Goodness of Fit Test quiz #1
Control buttons has been changed to "navigation" mode.
1/20
  • What are the necessary conditions to perform a chi-square goodness-of-fit test?
    The necessary conditions are: (1) data are from a random sample, (2) observed frequencies are available for all categories, and (3) expected frequencies for each category are at least 5.
  • For what type of data is a chi-square goodness-of-fit test most appropriate?
    A chi-square goodness-of-fit test is most appropriate for categorical data where you want to compare observed frequencies to expected frequencies based on a claimed distribution.
  • How is the chi-square test statistic for a goodness-of-fit test calculated?
    The chi-square test statistic is calculated as χ² = Σ[(O - E)² / E], where O is the observed frequency and E is the expected frequency for each category.
  • What are the possible values for a chi-square statistic?
    A chi-square statistic can take any value greater than or equal to zero; it cannot be negative.
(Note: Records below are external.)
-- ==== Sys2Proof/Tests/Slice0.lean ====
section
/-! SUPPORT. Tests on the spec's own vectors (95_test_vectors.md) and words written out from its encodings, and a witness for the
hypotheses of every statement that has some. -/

namespace Sys2Proof.Tests

open Sys2Proof Sys2Proof.Machine

/-- The state an outcome goes on in. -/
def after : Host.Outcome State Fault Refusal → Option State
  | .next t => some t
  | .fault _ => none
  | .refused _ => none

/-- The start state of 95_test_vectors.md section 2.3: segment 0 a program, segment 1 `[10, 20, 30]`, identifier 2 freed. -/
def vectorMem : Memory where
  slots := [.live (.ofWords [0x10000040, 0x70000000]), .live (.ofWords [10, 20, 30]), .free]
  pool := [2]

/-- That start state with some registers set. -/
def vector (regs : List (Reg × Word)) : State :=
  regs.foldl (fun s p => s.setReg p.1 p.2) { State.reset with mem := vectorMem }

/-- One register after an instruction. -/
def regAfter (i : Instr) (s : State) (r : Reg) : Option Word := (after (exec i s)).map (fun t => t.reg r)

/-- The fault cause after an instruction, 0 when it completed. -/
def causeAfter (i : Instr) (s : State) : Option Nat := (after (exec i s)).map (fun t => t.fault.cause.toNat)

/-! WellFormed: the one check refuses an immediate of 26 bits -/

theorem test_wellFormed_refuses_26_bit_immediate : (Instr.li 0 0x02000000).wellFormed = false := by decide

theorem test_wellFormed_accepts_largest_immediate : (Instr.li 0 0x01FFFFFF).wellFormed = true := by decide

/-- What the check is for: the ill-formed term's word is another instruction's. -/
theorem test_ill_formed_does_not_round_trip : decode (encode (.li 0 0x02000000)) = .ok (.li 1 0) := by decide

/-! Decode: one word for each constructor, bit by bit from 30_encoding.md R91 to R94 -/

theorem test_decode_cmov : decode 0b0000_0000000000000000000_001_010_011 = .ok (.cmov 1 2 3) := by decide
theorem test_decode_load : decode 0b0001_0000000000000000000_101_010_011 = .ok (.load 5 2 3) := by decide
theorem test_decode_store : decode 0b0010_0000000000000000000_010_011_100 = .ok (.store 2 3 4) := by decide
theorem test_decode_add : decode 0b0011_1111111111111111111_001_010_011 = .ok (.add 1 2 3) := by decide
theorem test_decode_mul : decode 0b0100_0000000000000000000_001_010_011 = .ok (.mul 1 2 3) := by decide
theorem test_decode_div : decode 0b0101_0000000000000000000_011_001_010 = .ok (.div 3 1 2) := by decide
theorem test_decode_nand : decode 0b0110_0000000000000000000_101_000_111 = .ok (.nand 5 0 7) := by decide
theorem test_decode_halt : decode 0b0111_1111111111111111111_111_111_111 = .ok .halt := by decide
theorem test_decode_map : decode 0b1000_0000000000000000000_111_010_001 = .ok (.map 2 1) := by decide
theorem test_decode_unmap : decode 0b1001_0000000000000000000_111_101_010 = .ok (.unmap 2) := by decide
theorem test_decode_out : decode 0b1010_0000000000000000000_000_000_101 = .ok (.out 5) := by decide
theorem test_decode_in : decode 0b1011_0000000000000000000_000_000_001 = .ok (.inp 1) := by decide
theorem test_decode_loadp : decode 0b1100_0000000000000000000_001_000_110 = .ok (.loadp 0 6) := by decide
theorem test_decode_li : decode 0b1101_110_1000000000000000111000000 = .ok (.li 6 0x010001C0) := by decide
theorem test_decode_refuses_14 : decode 0b1110_0000000000000000000_000_000_000 = .error (.invalidOpcode 14) := by decide
theorem test_decode_refuses_15 : decode 0xFFFFFFFF = .error (.invalidOpcode 15) := by decide

/-- 95_test_vectors.md 2.1: in `D00001C0` bits [8:6] are immediate bits. -/
theorem test_decode_li_low_field : decode 0xD00001C0 = .ok (.li 0 0x1C0) := by decide

theorem test_tableWord_row : decodeTableWord 32 0xC0000006 = some (.loadp 0 6) := by decide

/-! One step each, with the results of 95_test_vectors.md section 2 -/

theorem test_cmov_condition_read_first : regAfter (.cmov 3 2 3) (vector [(2, 7), (3, 9)]) 3 = some 7 := by decide
theorem test_cmov_zero_keeps : regAfter (.cmov 1 2 3) (vector [(1, 5), (2, 7)]) 1 = some 5 := by decide
theorem test_add_wraps : regAfter (.add 1 2 3) (vector [(2, 0xFFFFFFFF), (3, 1)]) 1 = some 0 := by decide
theorem test_add_same_register : regAfter (.add 1 1 1) (vector [(1, 0x80000000)]) 1 = some 0 := by decide
theorem test_mul_low_half : regAfter (.mul 1 2 3) (vector [(2, 0xFFFFFFFF), (3, 0xFFFFFFFF)]) 1 = some 1 := by decide
theorem test_mul_shift : regAfter (.mul 1 2 3) (vector [(2, 0x01000000), (3, 0x70)]) 1 = some 0x70000000 := by decide
theorem test_div_unsigned : regAfter (.div 1 2 3) (vector [(2, 0x80000000), (3, 0xFFFFFFFF)]) 1 = some 0 := by decide
theorem test_div_by_zero :
    (causeAfter (.div 1 2 3) (vector [(1, 9), (2, 7)]), regAfter (.div 1 2 3) (vector [(1, 9), (2, 7)]) 1) = (some 7, some 9) := by
  decide
/-- 41_move_and_arith.md R154 by hand, and so 0xF0F0FFFF; section 2.2 prints 0xF0FFFFFF for these operands (notes/assumptions/19.md). -/
theorem test_nand_bits : regAfter (.nand 1 2 3) (vector [(2, 0xFFFF0000), (3, 0x0F0F0F0F)]) 1 = some 0xF0F0FFFF := by decide
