/-- The rows of BAR0 block 0xc00000 (Table MAPS-1). -/
def regRows0C : List RegRow :=
  [ ⟨0xc00000, 1, .array, [(23, 16, .rwl), (9, 0, .rwl)]⟩,
    ⟨0xc00010, 2, .array, [(63, 48, .ro), (47, 46, .ro), (45, 44, .ro), (43, 40, .ro), (31, 0, .ro)]⟩,
    ⟨0xc00020, 2, .array, [(63, 48, .ro), (47, 32, .ro), (31, 16, .ro), (15, 0, .ro)]⟩,
    ⟨0xc00100, 128, .array, [(63, 32, .ro), (31, 20, .ro), (19, 13, .ro), (12, 9, .ro), (0, 0, .ro)]⟩,
    ⟨0xc00500, 128, .array, [(63, 0, .ro)]⟩,
    ⟨0xc10000, 1, .array, [(41, 32, .rwl), (15, 0, .rwl)]⟩,
    ⟨0xc10100, 256, .array, [(63, 32, .ro), (31, 30, .ro), (29, 29, .ro), (28, 28, .ro), (27, 27, .ro), (26, 16, .ro), (15, 0, .ro)]⟩,
    ⟨0xc10900, 32, .array, [(63, 32, .ro), (31, 20, .ro)]⟩,
    ⟨0xc20000, 1, .array, [(6, 0, .rwl)]⟩,
    ⟨0xc20100, 8, .array, [(63, 24, .ro), (23, 8, .ro), (0, 0, .ro)]⟩,
    ⟨0xc30100, 4, .array, [(63, 24, .ro), (23, 8, .ro), (0, 0, .ro)]⟩,
    ⟨0xc40010, 8, .array, [(63, 39, .ro), (38, 33, .rwl), (32, 28, .rwl), (27, 26, .ro)]⟩,
    ⟨0xc40100, 8, .array, [(63, 32, .ro), (31, 16, .ro), (15, 0, .ro)]⟩,
    ⟨0xc40200, 8, .array, [(48, 32, .rwl), (22, 16, .rwl)]⟩,
    ⟨0xc40300, 8, .array, [(63, 44, .ro), (43, 24, .ro), (23, 4, .ro), (3, 2, .ro)]⟩,
    ⟨0xc50100, 16, .array, [(63, 32, .ro), (31, 16, .ro), (6, 6, .ro), (5, 0, .rwl)]⟩ ]

/-- Table MAPS-3. -/
def regMap : List RegRow :=
  regRows00 ++ regRows01 ++ regRows02 ++ regRows03 ++ regRows04 ++ regRows05 ++
  regRows06 ++ regRows07 ++ regRows08 ++ regRows09 ++ regRows0A ++ regRows0B ++
  regRows0C

/-- The row and the instance an offset names, if any (R428). -/
def findReg (rows : List RegRow) (off : Nat) : Option (RegRow × Nat) :=
  match rows with
  | [] => none
  | r :: rs =>
    if r.off ≤ off ∧ off < r.off + 8 * r.count ∧ off % 8 = 0 then some (r, (off - r.off) / 8) else findReg rs off

end Sys2Proof.Machine
end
  • How would you describe the purpose of the chi-square test for goodness of fit?
    The chi-square test for goodness of fit is used to determine whether observed frequencies differ significantly from expected frequencies based on a claimed distribution.
  • What does the null hypothesis specify in a chi-square goodness-of-fit test?
    The null hypothesis specifies that the observed frequencies match the expected frequencies according to the claimed distribution.
  • Which statement is not true about the chi-square goodness-of-fit test?
    It is not true that the chi-square goodness-of-fit test can be used for data with expected frequencies less than 5 in any category.
  • What is the main use of the chi-square goodness-of-fit test?
    The main use is to test whether observed categorical data fit a specified theoretical distribution.
  • Which of the following is not a characteristic of the chi-square distribution?
    The chi-square distribution is not symmetric; it is skewed to the right, especially for small degrees of freedom.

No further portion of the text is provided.